MeanVarianceCovarianceSample Correlation
Mean
The term "mean" simply refers to the average value of a data set. It's a fundamental concept in statistics that helps to summarize data with a single value. The mean is calculated by adding up all the data points and then dividing by the number of data points. For instance, if you have a data set of bonuses paid to 30 CEOs, the mean would show you the average bonus amount per CEO. This allows us to get a general sense of the central tendency of the bonuses.
  • Formula for mean: \(\bar{x} = \frac{\sum{x}}{n}\)
  • For our exercise: \(\bar{x} = \frac{1300.69}{30} = 43.3563\)

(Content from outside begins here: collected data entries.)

-- ==== Sys2Proof/Laws/State.lean ====
section
/-! SUPPORT. What each named update leaves as it was: one lemma per field of State; and what the accessor of an update answers after it. -/

namespace Sys2Proof.Machine

variable (s : State)

/-! ### State.setReg -/

@[simp] theorem State.setReg_pending (p : Page) (off : Nat) (v : Word) : (s.setReg p off v).pending = s.pending := rfl
@[simp] theorem State.setReg_tick (p : Page) (off : Nat) (v : Word) : (s.setReg p off v).tick = s.tick := rfl
@[simp] theorem State.setReg_fresh (p : Page) (off : Nat) (v : Word) : (s.setReg p off v).fresh = s.fresh := rfl
@[simp] theorem State.setReg_staged (p : Page) (off : Nat) (v : Word) : (s.setReg p off v).staged = s.staged := rfl
@[simp] theorem State.setReg_counters (p : Page) (off : Nat) (v : Word) : (s.setReg p off v).counters = s.counters := rfl
@[simp] theorem State.setReg_logs (p : Page) (off : Nat) (v : Word) : (s.setReg p off v).logs = s.logs := rfl
@[simp] theorem State.setReg_snaps (p : Page) (off : Nat) (v : Word) : (s.setReg p off v).snaps = s.snaps := rfl
@[simp] theorem State.setReg_cores (p : Page) (off : Nat) (v : Word) : (s.setReg p off v).cores = s.cores := rfl
@[simp] theorem State.setReg_opes (p : Page) (off : Nat) (v : Word) : (s.setReg p off v).opes = s.opes := rfl
@[simp] theorem State.setReg_mem (p : Page) (off : Nat) (v : Word) : (s.setReg p off v).mem = s.mem := rfl
@[simp] theorem State.setReg_retireDue (p : Page) (off : Nat) (v : Word) : (s.setReg p off v).retireDue = s.retireDue := rfl
@[simp] theorem State.setReg_rowEngines (p : Page) (off : Nat) (v : Word) : (s.setReg p off v).rowEngines = s.rowEngines := rfl
@[simp] theorem State.setReg_numIn (p : Page) (off : Nat) (v : Word) : (s.setReg p off v).numIn = s.numIn := rfl
@[simp] theorem State.setReg_step (p : Page) (off : Nat) (v : Word) : (s.setReg p off v).step = s.step := rfl
@[simp] theorem State.setReg_net (p : Page) (off : Nat) (v : Word) : (s.setReg p off v).net = s.net := rfl
@[simp] theorem State.setReg_crs (p : Page) (off : Nat) (v : Word) : (s.setReg p off v).crs = s.crs := rfl
@[simp] theorem State.setReg_upd (p : Page) (off : Nat) (v : Word) : (s.setReg p off v).upd = s.upd := rfl
@[simp] theorem State.setReg_num (p : Page) (off : Nat) (v : Word) : (s.setReg p off v).num = s.num := rfl
@[simp] theorem State.setReg_ledger (p : Page) (off : Nat) (v : Word) : (s.setReg p off v).ledger = s.ledger := rfl
@[simp] theorem State.setReg_fab (p : Page) (off : Nat) (v : Word) : (s.setReg p off v).fab = s.fab := rfl
@[simp] theorem State.setReg_irq (p : Page) (off : Nat) (v : Word) : (s.setReg p off v).irq = s.irq := rfl
@[simp] theorem State.setReg_cont (p : Page) (off : Nat) (v : Word) : (s.setReg p off v).cont = s.cont := rfl
@[simp] theorem State.setReg_sec (p : Page) (off : Nat) (v : Word) : (s.setReg p off v).sec = s.sec := rfl
@[simp] theorem State.setReg_flash (p : Page) (off : Nat) (v : Word) : (s.setReg p off v).flash = s.flash := rfl
@[simp] theorem State.setReg_power (p : Page) (off : Nat) (v : Word) : (s.setReg p off v).power = s.power := rfl

/-! ### State.setRegN -/

@[simp] theorem State.setRegN_pending (p : Page) (off v : Nat) : (s.setRegN p off v).pending = s.pending := rfl
@[simp] theorem State.setRegN_tick (p : Page) (off v : Nat) : (s.setRegN p off v).tick = s.tick := rfl
@[simp] theorem State.setRegN_fresh (p : Page) (off v : Nat) : (s.setRegN p off v).fresh = s.fresh := rfl
@[simp] theorem State.setRegN_staged (p : Page) (off v : Nat) : (s.setRegN p off v).staged = s.staged := rfl
@[simp] theorem State.setRegN_counters (p : Page) (off v : Nat) : (s.setRegN p off v).counters = s.counters := rfl
@[simp] theorem State.setRegN_logs (p : Page) (off v : Nat) : (s.setRegN p off v).logs = s.logs := rfl
@[simp] theorem State.setRegN_snaps (p : Page) (off v : Nat) : (s.setRegN p off v).snaps = s.snaps := rfl
@[simp] theorem State.setRegN_cores (p : Page) (off v : Nat) : (s.setRegN p off v).cores = s.cores := rfl
@[simp] theorem State.setRegN_opes (p : Page) (off v : Nat) : (s.setRegN p off v).opes = s.opes := rfl
@[simp] theorem State.setRegN_mem (p : Page) (off v : Nat) : (s.setRegN p off v).mem = s.mem := rfl
@[simp] theorem State.setRegN_retireDue (p : Page) (off v : Nat) : (s.setRegN p off v).retireDue = s.retireDue := rfl
@[simp] theorem State.setRegN_rowEngines (p : Page) (off v : Nat) : (s.setRegN p off v).rowEngines = s.rowEngines := rfl
@[simp] theorem State.setRegN_numIn (p : Page) (off v : Nat) : (s.setRegN p off v).numIn = s.numIn := rfl
@[simp] theorem State.setRegN_step (p : Page) (off v : Nat) : (s.setRegN p off v).step = s.step := rfl
@[simp] theorem State.setRegN_net (p : Page) (off v : Nat) : (s.setRegN p off v).net = s.net := rfl
@[simp] theorem State.setRegN_crs (p : Page) (off v : Nat) : (s.setRegN p off v).crs = s.crs := rfl
@[simp] theorem State.setRegN_upd (p : Page) (off v : Nat) : (s.setRegN p off v).upd = s.upd := rfl
@[simp] theorem State.setRegN_num (p : Page) (off v : Nat) : (s.setRegN p off v).num = s.num := rfl
@[simp] theorem State.setRegN_ledger (p : Page) (off v : Nat) : (s.setRegN p off v).ledger = s.ledger := rfl
@[simp] theorem State.setRegN_fab (p : Page) (off v : Nat) : (s.setRegN p off v).fab = s.fab := rfl
@[simp] theorem State.setRegN_irq (p : Page) (off v : Nat) : (s.setRegN p off v).irq = s.irq := rfl
@[simp] theorem State.setRegN_cont (p : Page) (off v : Nat) : (s.setRegN p off v).cont = s.cont := rfl
@[simp] theorem State.setRegN_sec (p : Page) (off v : Nat) : (s.setRegN p off v).sec = s.sec := rfl
@[simp] theorem State.setRegN_flash (p : Page) (off v : Nat) : (s.setRegN p off v).flash = s.flash := rfl
@[simp] theorem State.setRegN_power (p : Page) (off v : Nat) : (s.setRegN p off v).power = s.power := rfl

The mean can provide a convenient summary of the data set, but it might not capture the variability within the data set. Remember, sometimes extremely high or low values can skew the mean, making it less representative of the entire distribution.
Variance
Variance measures how much the values in a data set differ from the mean. In simpler terms, it tells us how spread out the data points are. A higher variance means the numbers are more spread out over a larger range, while a lower variance indicates they are closer to the mean. This is crucial for understanding the consistency of a data set.
The formula to calculate variance is a bit more involved than the mean:
  • For variance of X: \(S_x^2 = \frac{\sum{x^2} - n\bar{x}^2}{n - 1}\)
  • For our exercise: Substitute known values to calculate \(S_x^2\).
The variance helps in assessing the reliability of the mean. A low variance suggests that the mean is a reliable representation of the data, whereas a high variance might indicate outliers or a more diverse data set.
Covariance
Covariance is another statistical measure that indicates how two variables change together. Unlike the mean or variance, covariance specifically focuses on the relationship between two different variables. If one variable increases when the other increases, the covariance is positive. If one decreases when the other increases, the covariance is negative.
  • Formula for covariance: \(Cov_{xy} = \frac{\sum{xy} - n\bar{x}\bar{y}}{n - 1}\)
  • In our case, calculate using \(\sum{xy}, \bar{x}, \) and \( \bar{y}\).
Covariance can be tricky to interpret, as its magnitude is not as straightforward as correlation. But it's an important step before calculating the correlation coefficient, which normalizes covariance.
Sample Correlation
The sample correlation coefficient, often symbolized by \( r \), is a statistical measure that describes the strength and direction of a linear relationship between two variables on a scatterplot. This measure normalizes covariance and converts it into a more intuitive value that ranges between -1 and 1.
  • Calculation formula: \(r = \frac{Cov_{xy}}{\sqrt{S_x^2 \cdot S_y^2}}\)
  • If \( r \) is close to 1, the relation between the variables is strong and positive.
  • If \( r \) is close to -1, the relation is strong but negative.
In our context of bonuses and company performance, a strong positive \( r \) would suggest that high bonuses correspond to better performance, while a strong negative \( r \) would imply the opposite. The correlation, when properly interpreted, can offer insights into the potential causative or associative relationships between two sets of data.